Высокий технологический уровень шлюзов канала и особенно системы закрытия створов их ворот, которые работали безотказно спустя более полувека, находясь при этом в полной гармонии с растущими требованиями научно-технического прогресса, Сергей оценил спустя несколько лет, когда работал начальником транспортно-спускового плавучего дока на судостроительном заводе в Комсомольске-на-Амуре. На заводе имеется наливной бассейн, в который через полушлюз заводится плавучий док для вывода из строительных эллингов подводных лодок. Для перекрытия полушлюза применялись специальные «шандорные» балки, укладываемые двумя кранами в пазы в стенках полушлюза. Эта неуклюжая и очень трудоемкая система была построена в Комсомольске на двадцать с лишним лет позднее шлюзов Панамского канала и используется до сих пор. Для закрывания-открывания полушлюза требуется пять-шесть часов интенсивного труда целой бригады рабочих. Получается, что система шлюзования изначально строилась по старым, архаичным планам и никак не могла конкурировать с гораздо более ранним, считай – намного старшим, современным на то время шлюзованием, которое возводилось с расчетом на будущее. А ведь в этом не было никаких секретов. Конечно, в канале скорость заполнения шлюзов играет особую роль: все-таки за год в среднем он пропускает 14 тысяч судов в обоих направлениях. На комсомольском заводе такая скорость заполнения ни к чему, но все-таки трудоемкость процесса остается под большим вопросом. Кажущаяся начальная экономия спустя годы оборачивается большими итоговыми расходами. Каковы технологии, такова и производительность труда. Естественно, в краткосрочном периоде очевиден проигрыш, но в дальней перспективе совершенно обратная картина. Во времена первых пятилеток старались строить не заморачиваясь на длительное будущее – сказывались недостаток средств и строгие графики введения в действие очередного объекта. «Построим лучше, когда разбогатеем!» Но разбогатеть за прошедшие полвека так и не удалось, потому и приходится каждый раз перебиваться старыми технологиями, отставая от лидеров научно-технического прогресса.

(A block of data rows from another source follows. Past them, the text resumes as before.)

/-! Penalties and standings -/

def warnRow (r : Response) : PenaltyRow :=
  { response := .warn, amount := 0, duty := 0, warnLimit := 2, escResponse := r, escAmount := 1000, escDuty := 0,
    fbResponse := .time, fbAmount := 1000 }
/-- TriggersDrawTheirRowsResponse: every response, of the row's own and by escalation, at the warn limit and below it; a
full queue and a finished lane; and held serials that are passed over. -/
def tabled (row : PenaltyRow) (warnings : Nat) : State :=
  let s := inRace .green
  { s with pen := { s.pen with
    table := some (Vector.replicate 8 row)
    lanes := put s.pen.lanes 0 { s.penLane 0 with warnings := Vector.replicate 8 warnings } } }
theorem witness_triggers :
    let own := fun r => { warnRow .time with response := r }
    (∀ r ∈ [Response.none, .halt, .cap, .laps, .time], (tabled (own r) 0).pen.heatStaged = true ∧
      ((tabled (own r) 0).penLane 0).racer ≠ 0 ∧ (tabled (own r) 0).pen.table = some (Vector.replicate 8 (own r)) ∧
      (pick (Vector.replicate 8 (own r)) 4).response = r ∧ r ≠ .warn) ∧
    (∀ r ∈ [Response.halt, .cap, .laps, .time], (pick (Vector.replicate 8 (warnRow r)) 4).escResponse = r ∧
      (pick (Vector.replicate 8 (warnRow r)) 4).response = .warn ∧
      pick ((tabled (warnRow r) 0).penLane 0).warnings 4 + 1 < (warnRow r).warnLimit ∧
      (warnRow r).warnLimit ≤ pick ((tabled (warnRow r) 1).penLane 0).warnings 4 + 1) ∧
    (((tabled (own .halt) 0).penLane 0).finished = false ∧ ((tabled (own .halt) 0).penLane 0).queue.length < 8) ∧
    fresh.pen.heatStaged = false ∧ ((inRace .green).penLane 7).racer = 0 := by decide +kernel
theorem witness_serial_passed_over :
    let s := (tabled (warnRow .time) 0).onPen fun p => { p with serial := 0xFFFF }
    let u := s.onPenLane 1 fun l => { l with
      serving := some { haltEntry with serial := 1 }, queue := [{ haltEntry with serial := 2 }] }
    QueuesSound u ∧ nextSerial u.pen = 3 ∧ (u.penLane 1).serving = some { haltEntry with serial := 1 } := by
  unfold QueuesSound; decide +kernel
/-- R145: the first WARN of a row reports response 1 and warning 1. -/
theorem test_warn_notice :
    let t := trigger 4 0 0 (bytesAt [(0xE00, 1)] (tabled (warnRow .time) 0))
    readField t 0xE0B 2 = 256 + 1 ∧ pick (t.penLane 0).warnings 4 = 1 := by decide +kernel
/-! ServiceAtTheLine and FinishEndsServiceAndConverts: entries called at stamp 5, and the line crossed at 10. -/

def called5 (kind : ServiceKind) (amount : Nat) : PenEntry :=
  { serial := 3, trigger := 4, kind := kind, amount := amount, duty := 50, callStamp := 5 }
/-- Lane 1 with a queue and a serving entry, served since stamp 0. -/
def owing (q : List PenEntry) (e : Option PenEntry) (left : Nat) : State :=
  (inRace .green).onPenLane 0 fun l => { l with queue := q, serving := e, capRemaining := left }
theorem witness_service_begins :
    let q := [called5 .cap 2, called5 .halt 1000]
    let s := owing q none 0
    let cap := owing [{ called5 .halt 9 with callStamp := 10 }, called5 .cap 2] none 0
    (s.penLane 0).serving = none ∧ (s.penLane 0).finished = false ∧ s.pen.heatStaged = true ∧
    (s.penLane 0).queue = [called5 .cap 2] ++ called5 .halt 1000 :: [] ∧ (called5 .halt 1000).kind = .halt ∧
    isLater (called5 .halt 1000).callStamp 10 = true ∧ (∀ d ∈ [called5 .cap 2], d.kind ≠ .halt) ∧
    (cap.penLane 0).queue = [{ called5 .halt 9 with callStamp := 10 }] ++ called5 .cap 2 :: [] ∧
    isLater (10 : Stamp) 10 = false ∧ isLater (called5 .cap 2).callStamp 10 = true ∧
    LaneFree (inRace .green) { (inRace .green).powerLane 0 with serving := some .cap, capDuty := 50 } ∧
    (inRace .green).power.state.racing = true ∧
    ¬ LaneFree (writeLanesOff true (inRace .green)) ((inRace .green).powerLane 0) ∧
    ((owing [] none 0).penLane 0).queue = [] := by unfold LaneFree; decide +kernel
theorem witness_service_runs :
    let e := called5 .cap 2
    let h := called5 .halt 1000
    let view : RaceView := { state := .green, calledFrom := .none, goneGreen := true }
    let s := owing [] (some h) 0
    ((owing [] (some e) 2).penLane 0).serving = some e ∧ e.kind = .cap ∧
    1 < ((owing [] (some e) 2).penLane 0).capRemaining ∧ ((owing [] (some e) 1).penLane 0).capRemaining ≤ 1 ∧
    (s.penLane 0).serving = some h ∧ h.kind = .halt ∧ (s.penLane 0).pushMark = false ∧ view.state.frozen = false ∧
    isLater (s.penLane 0).serveStamp 50001 = true ∧
    100 * s.pen.coastGrace.getD 0 < interval (s.penLane 0).serveStamp 50001 ∧
    ¬ 100 * s.pen.coastGrace.getD 0 < interval (s.penLane 0).serveStamp 50000 := by decide +kernel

После шлюзов «Педро Мигель» судно прошло через искусственное пресноводное озеро Гатун и затем снова, перевалив самую высокую точку, через систему шлюзов того же названия опустилось до уровня Атлантического океана, и пароход оказался в Карибском море. Океаны и моря разные, а вода точно такая же, нет даже лабораторных различий. Среднее время прохождения 82-километрового канала составляет девять часов, но с учетом ожидания на входе на его форсирование ушло около двух с половиной суток.
На атлантическом выходе из канала находится Кристобаль – аванпорт города Колон, что в переводе с испанского означает имя первооткрывателя Нового Света – Христофора Колумба, впервые увидевшего «Западную Индию», как тогда считали, 12 октября 1492 года. У испаноязычных жителей новых территорий существовала традиция называть город и порт разными именами, что подтверждает и вход в канал с тихоокеанской стороны: город – Панама, а порт – Бальбоа.

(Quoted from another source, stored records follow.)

/-- The loss from LOCKED at the end of 2 µs of silence (R26). -/
theorem exec_refLost_locked {s : State} (h : s.phase ≠ .inReset) (hr : s.time.refState = .locked) (p : Sample) :
    exec (.refLost p) s = .next (reportLoss (feed p 20 (s.onTime fun t => { t with quiet := 19 }))) := by
  have hq := s.time.quiet.isLt
  rw [exec_refLost h (by rw [hr]; decide), show 20 - s.time.quiet.val = 19 - s.time.quiet.val + 1 by omega, passUnits_add,
    passUnits_locked p _ s hr (by omega)]
  have lost : silent (s.onTime fun t => { t with quiet := 19 }) = true := silent_true rfl
  exact congrArg Host.Outcome.next ((clockUnit_locked p (by exact hr)).trans (if_pos lost))

/-- Settles O24, by the reference state (`clockUnit_locked`, `clockUnit_warmup` and the lemmas after them). -/
theorem referenceFollowsItsSources : Obligations.ReferenceFollowsItsSources := by
  intro s p hphase n q lost
  have hq : q < 20 := s.time.quiet.isLt
  have hn : n < 100 := s.time.prescaler.isLt
  refine ⟨fun hr => ⟨fun hn => ?_, fun hq => ?_, fun hq => ?_, fun hlow => ?_, fun hfull => ?_⟩,
    fun hr => ⟨fun hw => ?_, fun hw => ?_, fun hq hn => ?_, fun hq => ?_, fun hlow => ?_⟩,
    fun hr => ?_, fun hr => ?_, fun hr clock => ?_, ?_⟩
  · have kept := prescaled_prescaler s 0 (show n < 100 by omega)
    have := feed_counts p 1 (prescaled s n 0) (by rw [kept]; omega)
    rw [kept] at this
    rw [exec_tick_single hphase, clockEdge_locked p hr, this]
    rfl
  · rw [exec_tick_single hphase]
    exact congrArg _ ((clockUnit_locked p hr).trans (if_neg (by simp [silent_false hq])))
  · rw [exec_tick_single hphase, exec_refLost hphase (by rw [hr]; decide), show 20 - s.time.quiet.val = 1 by omega]
    rfl
  · have kept : (s.onTime fun t => { t with quiet := 19 }).time.prescaler.val = n := rfl
    rw [exec_refLost_locked hphase hr, feed_counts p 20 _ (by rw [kept]; omega), kept]
    rfl
  · intro u
    have kept : (s.onTime fun t => { t with quiet := 19 }).time.prescaler.val = n := rfl
    have filled : prescaled (s.onTime fun t => { t with quiet := 19 }) (n + 20) 19 =
        { s with time := { s.time with prescaler := Fin.ofNat 100 (n - 80), quiet := 19 } } := by
      have wrapped : Fin.ofNat 100 (n + 20) = Fin.ofNat 100 (n - 80) := Fin.ext (by
        change (n + 20) % 100 = (n - 80) % 100
        omega)
      unfold prescaled
      rw [wrapped]
      rfl
    have fed : feed p 20 (s.onTime fun t => { t with quiet := 19 }) = u :=
      (feed_fills p 20 _ (by rw [kept]; omega)).trans (congrArg (nextTick p) filled)
    refine ⟨now_nextTick p _, ?_⟩
    rw [exec_refLost_locked hphase hr, fed]
    exact congrArg Host.Outcome.next (reportLoss_eq u)
  · intro t
    have one : clockEvent p .edge s = t := (clockEdge_warmup p hr).trans (if_pos hw)
    refine ⟨by rw [exec_tick_single hphase, one], fun rest => ?_⟩
    rw [exec_refBack hphase, exec_refBack (s := t) hphase, ← one]
    exact congrArg _ (if_pos hr)
  · intro span t
    have one : clockEvent p .edge s = t := ((clockEdge_warmup p hr).trans (if_neg (by omega))).trans (lockReference_eq s)
    refine ⟨by rw [exec_tick_single hphase, one], fun rest => ?_⟩
    have locked : t.time.refState = .locked := by simp [t]
    rw [exec_refBack hphase, show runWarmup p (.edge :: rest) s = runWarmup p rest (clockEvent p .edge s) from if_pos hr, one,
      runWarmup_over p rest (by rw [locked]; decide)]
  · rw [exec_tick_single hphase]
    have one := (clockUnit_warmup p hr).trans (congrArg (feed p 1) (if_neg (by simp [silent_false hq])))
    exact congrArg _ (one.trans (feed_counts p 1 _ (by change n + 1 < 100; omega)))
  · rw [exec_tick_single hphase, exec_refLost hphase (by rw [hr]; decide), show 20 - s.time.quiet.val = 1 by omega]
    rfl
  · have count := prescaled_prescaler s (n := n + (19 - q)) 19 (by omega)
    have last : silent (prescaled s (n + (19 - q)) 19) = true := silent_true rfl
    have one := (clockUnit_warmup p (s := prescaled s (n + (19 - q)) 19) (by exact hr)).trans
      (congrArg (feed p 1) (if_pos last))
    have fed := feed_counts p 1 ((prescaled s (n + (19 - q)) 19).onTime fun t =>
      { t with refState := .fallback, warmupCount := 0, quiet := 0 }) (by
        change (prescaled s (n + (19 - q)) 19).time.prescaler.val + 1 < 100
        rw [count]
        omega)
    rw [exec_refLost hphase (by rw [hr]; decide), show 20 - s.time.quiet.val = 19 - q + 1 by omega, passUnits_add,
      passUnits_warmup p _ s hr (by omega) (by omega)]
    refine congrArg _ (one.trans (fed.trans ?_))
    change prescaled _ ((prescaled s (n + (19 - q)) 19).time.prescaler.val + 1) _ = _
    rw [count, Nat.add_assoc]
    rfl
  · intro started
    refine ⟨?_, ?_, fun hn => ?_, ?_⟩
    · rw [exec_tick_single hphase]
      exact congrArg _ (clockEdge_fallback p hr)
    · change Host.Outcome.next (if counting s && decide (s.time.refState = .fallback) then startWarmup s else s) = _
      unfold counting
      rw [decide_eq_true hphase, decide_eq_true hr]
      rfl
    · rw [exec_tick_single hphase, clockUnit_fallback p hr]
      exact congrArg _ (feed_counts p 1 s (by omega))
    · change Host.Outcome.next (takeRefLost p s) = _
      unfold takeRefLost
      rw [hr]
      simp
  · change Host.Outcome.next (if counting s && decide (s.time.refState = .fallback) then startWarmup s else s) = _
    rw [decide_eq_false hr, Bool.and_false]
    rfl
  · rw [exec_refBack hphase, runWarmup_over p clock hr]
  · rw [exec_refBack hphase]
    rfl

end Sys2Proof.Machine

/-! PROOFS. The gate front end: qualified breaks, releases, stuck gates, buttons and draw inputs (chapter 3). -/

namespace Sys2Proof.Machine

open Config

/-! ### The tallies (R74) -/

theorem timing_iff (st : LaneState) : st.timing = true ↔ st = .lapping ∨ st = .hunt := by
  cases st <;> simp [LaneState.timing]

/-- A discarded crossing is counted on every lane but a VACANT one (R74). -/
theorem countDiscard_eq {l : LapLane} (h : l.state ≠ .vacant) : countDiscard l = discardCounted l := by
  unfold countDiscard discardCounted
  simp only [if_neg h, timing_iff]
  rfl

theorem countDiscard_if (l : LapLane) : countDiscard l = if l.state = .vacant then l else discardCounted l := by
  split
  next h => exact if_pos h
  next h => exact countDiscard_eq h

/-! ### Gate inputs (R39 to R45) -/

theorem isFold_eq_false {r : InputRec} {a : Stamp} (h : ∀ e, r.holdOffEnd = some e → atOrAfter e a = true) :
    isFold r a = false := by
  unfold isFold
  split
  · rfl
  next e he => rw [h e he]; rfl

theorem isFold_eq_true {r : InputRec} {a e : Stamp} (he : r.holdOffEnd = some e) (h : atOrAfter e a = false) :
    isFold r a = true := by
  simp only [isFold, he, h]
  rfl

theorem breakDue_true {s : State} {n : GateIn} {m : GateMapping} (hm : (s.input n).mapping = some m)
    (hp : (s.input n).phase = .arming) (hc : (s.input n).count = 3) : breakDue s n = true := by
  simp [breakDue, hm, hp, hc]

/-- The third active sample on a mapped input (R41, R42). -/
theorem takeBreak_eq {s : State} {n : GateIn} {m : GateMapping} {a : Stamp} (hm : (s.input n).mapping = some m)
    (hp : (s.input n).phase = .arming) (hc : (s.input n).count = 3) (ha : (s.input n).onset = some a) :
    takeBreak n s =
      let broken := s.onInput n fun r => { r with phase := .broken, count := 0 }
      if isFold (s.input n) a then takeFold m.lane broken
      else enqueueCrossing { stamp := a, lane := m.lane, gate := m.gate }
        (broken.onInput n fun r => { r with holdOffEnd := some (stampAfter a (s.gates.holdOff.getD 0)) }) := by
  have qualified : takeBreak n s = qualify n s := if_pos (breakDue_true hm hp hc)
  rw [qualified]
  unfold qualify
  simp only [hm, ha]
  rfl

/-- A break that is no fold is a crossing, and opens a hold-off window (R41, R45). -/
theorem takeBreak_crossing {s : State} {n : GateIn} {m : GateMapping} {a : Stamp} (hm : (s.input n).mapping = some m)
    (hp : (s.input n).phase = .arming) (hc : (s.input n).count = 3) (ha : (s.input n).onset = some a)
    (hf : isFold (s.input n) a = false) :
    takeBreak n s = enqueueCrossing { stamp := a, lane := m.lane, gate := m.gate }
      { s with gates := { s.gates with inputs := put s.gates.inputs n { s.input n with
        phase := .broken, count := 0, holdOffEnd := some (a + BitVec.ofNat 40 (100 * s.gates.holdOff.getD 0)) } } } := by
  refine ((takeBreak_eq hm hp hc ha).trans (if_neg (by simp [hf]))).trans (congrArg (enqueueCrossing _) ?_)
  simp only [State.onInput, State.onGates, amend, pick_put_same, put_put]
  rfl

/-- A break inside a hold-off window is a fold, counted at once (R42, R74). -/
theorem takeBreak_fold {s : State} {n : GateIn} {m : GateMapping} {a : Stamp} (hm : (s.input n).mapping = some m)
    (hp : (s.input n).phase = .arming) (hc : (s.input n).count = 3) (ha : (s.input n).onset = some a)
    (hf : isFold (s.input n) a = true) :
    takeBreak n s = { s with
      gates := { s.gates with inputs := put s.gates.inputs n { s.input n with phase := .broken, count := 0 } }
      laps := { s.laps with lanes := put s.laps.lanes m.lane (countDiscard (s.lap m.lane)) } } := by
  exact (takeBreak_eq hm hp hc ha).trans (if_pos hf)

theorem enqueueCrossing_room (c : Crossing) {s : State} (h : s.gates.queue.length < 64) :
    enqueueCrossing c s = { s with gates := { s.gates with queue := s.gates.queue ++ [c] } } := if_pos h

theorem enqueueCrossing_full (c : Crossing) {s : State} (h : 64 ≤ s.gates.queue.length) :
    enqueueCrossing c s = { s with port := { s.port with flt := s.port.flt ||| 2 } } := if_neg (by simpa [crossingHold] using h)

/-- A release returns the input to QUIET, and reports a stuck break (R40, R44). -/
theorem takeRelease_eq {s : State} {n : GateIn} {m : GateMapping} (hm : (s.input n).mapping = some m)
    (hp : (s.input n).phase = .clearing) (hc : (s.input n).count = 3) :
    takeRelease n s = releaseBreak n s := if_pos (by simp [releaseDue, hm, hp, hc])

theorem stuckDue_iff {s : State} {n : GateIn} {m : GateMapping} {a : Stamp} (hm : (s.input n).mapping = some m)
    (hp : (s.input n).phase = .broken ∨ (s.input n).phase = .clearing) (hs : (s.input n).stuck = false)
    (ha : (s.input n).onset = some a) : stuckDue s n = true ↔ 500000 ≤ interval a (now s) := by
  have held : (decide ((s.input n).phase = .broken) || decide ((s.input n).phase = .clearing)) = true := by simpa using hp
  simp only [stuckDue, hm, hs, ha, held, durationEnded, stuckMs]
  exact decide_eq_true_iff

theorem gateNotice_eq (subcode : Nat) {n : GateIn} {m : GateMapping} (x : Stamp) (b : Nat) {s : State}
    (hm : (s.input n).mapping = some m) :
    gateNotice subcode n x b s =
      deliver (laneNotice .anomaly subcode m.lane (currentRacer s m.lane) (currentLabel s) x n.val b) s := by
  simp only [gateNotice, hm]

После прохода канала создалось впечатление, что попали в совершенно иной мир, ведь за кормой остался не только Тихий океан, но и громадный американский материк, между домом и настоящим положением пролегла огромная даль во многие тысячи миль, да и полушарие было Западным.

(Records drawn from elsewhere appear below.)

/-- The module. -/
structure State where
  /-- Fabric cycles since reset (R10). -/
  cyc : Nat
  /-- The second arithmetic cycle of the fabric cycle has begun (R9, R10). -/
  half : Bool
  qage : Word
  issage : BitVec 16
  /-- QAGE and ISSAGE as they are in force: those at the start of the fabric cycle (R440). -/
  qageNow : Word
  issageNow : BitVec 16
  /-- The place in the dispatcher's order of its last step in this fabric cycle; 0 where it has taken none (R374). -/
  dispatched : Nat
  ctxs : Vector Ctx 64
  hbm : Mem
  /-- Poisoned 32-byte units of HBM, rising (R479). -/
  hbmPoison : List Nat
  hostMem : Mem
  peerMem : Vector Mem 12
  dir : List DirLine
  reqs : List Req
  nextId : Nat
  tlb : List TlbEnt
  chans : List ChanSt
  /-- Requests for shared channel slots, oldest first, and the context that took the last one of a channel (R215). -/
  chanAsks : List ChanAsk
  chanTurn : List (Chan × CtxId)
  /-- Accesses from outside under way (R476), and the device's own writes (R312). -/
  outside : List OutAcc
  jobs : List DevJob
  /-- The position that last issued on each die, and whether it has issued in this cycle (R381). -/
  lastPos : Vector (Fin 16) 4
  issued : Vector Bool 4
  log : FaultLog
  service : Service
  secure : Secure
  links : Links
  upkeep : Upkeep
  cur : Actor
  sched : List Turn
  /-- Free values taken so far (Config.freeWord). -/
  free : Nat
  deriving DecidableEq, Repr

/-! ### Reset (R501): every register at the value the spec states; the others as log entry 1 names them. -/

/-- A header of zeros. -/
def Hdr.zero : Hdr := ⟨0, 0, 0, 0, 0, 0, 0, 0⟩

/-- A record of zeros. -/
def Rec.zero : Rec := ⟨Hdr.zero, vzero, []⟩

/-- A thread that no context has started (log entry 1). -/
def Thread.reset : Thread :=
  { pc := 0, s := Vector.replicate 32 0, p := 1, lc := Vector.replicate 4 0,
    loops := Vector.replicate 4 ⟨false, 0, 0⟩, epc := 0, tcause := 0, tval := 0, inTrap := false, halted := false,
    wait := .none, dropped := false, woke := false, word := 0, issuedAt := 0, accs := [], seen := [], age := 0, pos := 0 }

/-- A launch port at reset (R367, R417, R467). -/
def Port.reset : Port :=
  { launch := Vector.replicate 32 0, triggers := [], hseq := 0, dseq := 0, lcode := 0, lseq := 0, cbase := 0,
    cdepth := 0, spawn := 0, priv := 0, xmask := 0, intctl := 0, markid := 0, ptroot := 0, fqbase := 0,
    fqdepth := 0, savepa := 0, savelen := 0, pdead := 40000, pstat := 0, held := false, drained := 0 }

/-- The registers in force as reset leaves them. -/
def InForce.reset : InForce :=
  { spawn := 0, cbase := 0, cdepth := 0, fqbase := 0, fqdepth := 0, fqtail := 0, savepa := 0, savelen := 0, pdead := 40000,
    wlimit := 65536, wreport := 0 }

/-- A free context (R364); the registers that live for the context hold their values at start (R417, R444). -/
def Ctx.reset : Ctx :=
  { port := Port.reset, inForce := InForce.reset, st := .free, home := 0, nthr := 1, prio := 0, prot := false, entry := 0, argp := 0, hsn := 0,
    kp := 0, queuedAt := none, resumes := false, fqhead := 0, fqtail := 0, tvec := 0, evthr := 0xff, wlimit := 65536,
    wreport := 0, nextTag := 1, heldEvents := [], awaiting := [], prq := false, endInfo := none, notices := [],
    preempt := none, yielding := false, threads := Vector.replicate 8 Thread.reset, lays := Vector.replicate 8 none }

/-- The positions of a die's spare pages: the repair choice takes four of the 84 positions, one after the other (R5;
log entry 7). -/
def sparePositions (d : Die) : List Nat :=
  ((List.range 4).foldl (fun (acc : List Nat × List Nat) n =>
    let x := acc.2.getD (Config.repairChoice d n % acc.2.length) 0
    (x :: acc.1, acc.2.erase x)) ([], List.range 84)).1

/-- The bits of a list of positions. -/
def bitsAt (ps : List Nat) : Nat := ps.foldl (fun a p => a ||| 2 ^ p) 0

/-- PAGEMAP of a die when the module is made (R484). -/
def pagemapMade (d : Die) : BitVec 128 := BitVec.ofNat 128 (2 ^ 84 - 1 - bitsAt (sparePositions d))

/-- The MSI-X table as PCIe resets it: every vector masked, bit 0 of its control word (PRESUMED; log entry 72). -/
def msixMasked : Vector DWord 132 := Vector.ofFn fun i => if i.val % 2 = 1 then 0x100000000 else 0

/-- The module right after a module reset (R501): bring-up phase 1, no context, memories as log entry 3 says. -/
def State.reset : State :=
  { cyc := 0, half := false, qage := 0x100000, issage := 256, qageNow := 0x100000, issageNow := 256,
    dispatched := 0, ctxs := Vector.replicate 64 Ctx.reset, hbm := [], hbmPoison := [],
    hostMem := [], peerMem := Vector.replicate 12 [], dir := [], reqs := [], nextId := 0, tlb := [],
    chans := [], chanAsks := [], chanTurn := [], outside := [], jobs := [],
    lastPos := Vector.replicate 4 15, issued := Vector.replicate 4 false,
    log := { head := 0, tail := 0, lost := 0, entries := Vector.replicate 63 [] },
    service := { rstat := 0, retiring := [], retired := [], dstat := Vector.replicate 4 0,
                 serving := [], pagemap := Vector.ofFn pagemapMade,
                 unbooted := Vector.replicate 4 false, fwaddr := 0, loadFrom := Vector.replicate 4 0 },
    secure := { bstat := 1, bringup := 1, fwDigest := Vector.replicate 4 (Vector.replicate 3 0),
                fwsvn := Vector.replicate 4 0, attaddr := 0, attstat := 0, attctx := 0, attbuf := 0,
                layKey := Vector.replicate 4 (Vector.replicate 8 0), pxbase := 0, pxsize := 0, markAddr := 0,
                markst := 0, kernel := none, pwrcap := 3600, watts := 0, pstate := Vector.replicate 4 0,
                duty := Vector.replicate 4 0, temp := Vector.replicate 4 0, tlimit := 95, tripped := false,
                idle := Vector.replicate 4 0, moduleIdle := 0 },
    links := { hostcap := 0, xtimeout := 10000, hwbase := 0, pwbase := Vector.replicate 12 0,
               pwsize := Vector.replicate 12 0, trained := Vector.replicate 12 false,
               peerOps := Vector.replicate 12 0, peerUnit := Vector.replicate 12 0,
               msixTable := msixMasked, msixPending := 0, msgs := [], reply := none },
    upkeep := { rowErrs := [], repairing := [], spareUsed := [], hopeless := [], corrected := [], flaws := [], bankFlaws := [] },
    cur := .device, sched := [], free := 0 }

end Sys2Proof.Machine
end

Оказавшись в Карибском море, «Капитан Дублицкий» взял курс на конечный порт назначения – Гавану, до которой оставалось трое суток хода. Анализ метеообстановки, в корне отличающейся от тихоокеанской всего лишь сотней миль ранее, показал, что на этой кухне погоды совсем не так просто. Кратчайший путь не всегда является таковым, особенно в море, славящемся зарождением ураганов, от которых достается островам и континентальным странам: США и Мексике. Вот и на этот раз на пути следования заметили зарождение очередного, на вид безобидного, циклона, который будто заманивает, демонстрируя миролюбие. Но через пару суток может показать свой настоящий нрав, стоит лишь подойти поближе. «Береженого Бог бережет!» Посему «мастер» решил обойти Остров свободы с восточной стороны, через Наветренный пролив между Кубой и Гаити. Погода резко контрастировала с тихоокеанской: тучи, порывистый, часто меняющий направление ветер и дождевые заряды, но спустя несколько часов все наладилась, и до самой Гаваны хлопот изменчивая незнакомка не приносила.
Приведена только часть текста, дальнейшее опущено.